Aldborough Castle was a medieval earthwork fortification located in Aldborough, North Yorkshire. The remains of the structure, primarily a circular mound known as Studforth Hill, are situated within the boundaries of the former Roman town of Isurium Brigantum.

== Origins ==
A royal charter from around 1115 mentions a castello de Aldeburgo granted to the monks of St. Martin of Albemarle. However, this may refer instead to Skipsea Castle, as there is no archaeological or documentary evidence of a substantial stone structure at Aldborough. The remains are interpreted as a timber motte or ringwork castle likely dating from the late 11th or early 12th century.
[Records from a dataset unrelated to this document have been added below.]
-- ==== Sys2Proof/Machine/Delivery.lean ====
section
/-! DEFINITION. What one thing the host does makes of the state: a delivered beat is decoded and run (20_memory.md R58,
R60), an illegal word fails with ILLEGAL (30_encoding.md R78), RESET (70_reset_and_hazards.md R190), the host's takes
(R193, R197). -/

namespace Sys2Proof.Machine

/-- A beat runs as one step: the command it decodes to, or ILLEGAL and no other effect (R78). -/
def runBeat (b : Beat) (s : State) : Host.Outcome State Fault Refusal :=
  match decode b with
  | .ok i => exec i s
  | .error _ => .next (s.raise .illegal b.cmd)

/-- The state after RESET, where the step before it answers a state (R190). -/
def thenReset : Host.Outcome State Fault Refusal → Host.Outcome State Fault Refusal
  | .next t => .next t.applyReset
  | .fault f => .fault f
  | .refused r => .refused r

/-- A beat in delivery when RESET is asserted "either completes wholly before reset or is not executed at all" (R190):
which of the two is a free value. -/
def runBeatDuringReset (b : Beat) (s : State) : Host.Outcome State Fault Refusal :=
  if Config.beatCompletes s.draws then thenReset (runBeat b s.drawn) else .next s.drawn.applyReset

/-- One host input. -/
def deliver (x : HostInput) (s : State) : Host.Outcome State Fault Refusal :=
  match x with
  | .beat b => runBeat b s
  | .reset => .next s.applyReset
  | .resetDuring b => runBeatDuringReset b s
  | .takeResponse => .next s.takeResponse
  | .takeSample => .next s.takeSample
  | .takeByte => .next s.takeByte

/-- The next host input and the state in which it has been taken off the port; none while the host does nothing. -/
def State.nextInput? (s : State) : Option (HostInput × State) :=
  match s.inputs with
  | [] => none
  | x :: rest => some (x, { s with inputs := rest })

end Sys2Proof.Machine
end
== Decline and abandonment ==
Following the return of the estate to the Crown, there are no further references to fortification or occupation at the site. Archaeological assessments indicate the absence of masonry, and only earthworks remain.

During the Second World War; in February of 1944, an RCAF Lancaster bomber crash landed on the hill after it caught fire during a training flight. The entire aircrew perished.

== Earthworks ==
The surviving remains consist of a circular mound known as Studforth Hill, measuring approximately 61 metres in diameter and surrounded by a scarp. It is classified as either a motte or a ringwork. The site lies just outside the southern boundary of the former Roman town. The modern Ordnance Survey grid reference is SE 4065 6670.

== Roman context ==
The earthwork was constructed within the area of the Roman town of Isurium Brigantum, which served as the administrative centre of the Brigantes tribe during the Roman period. Archaeological evidence indicates the presence of a Roman amphitheatre near Studforth Hill, suggesting that the Norman fortification may have reused part of the earlier Roman landscape.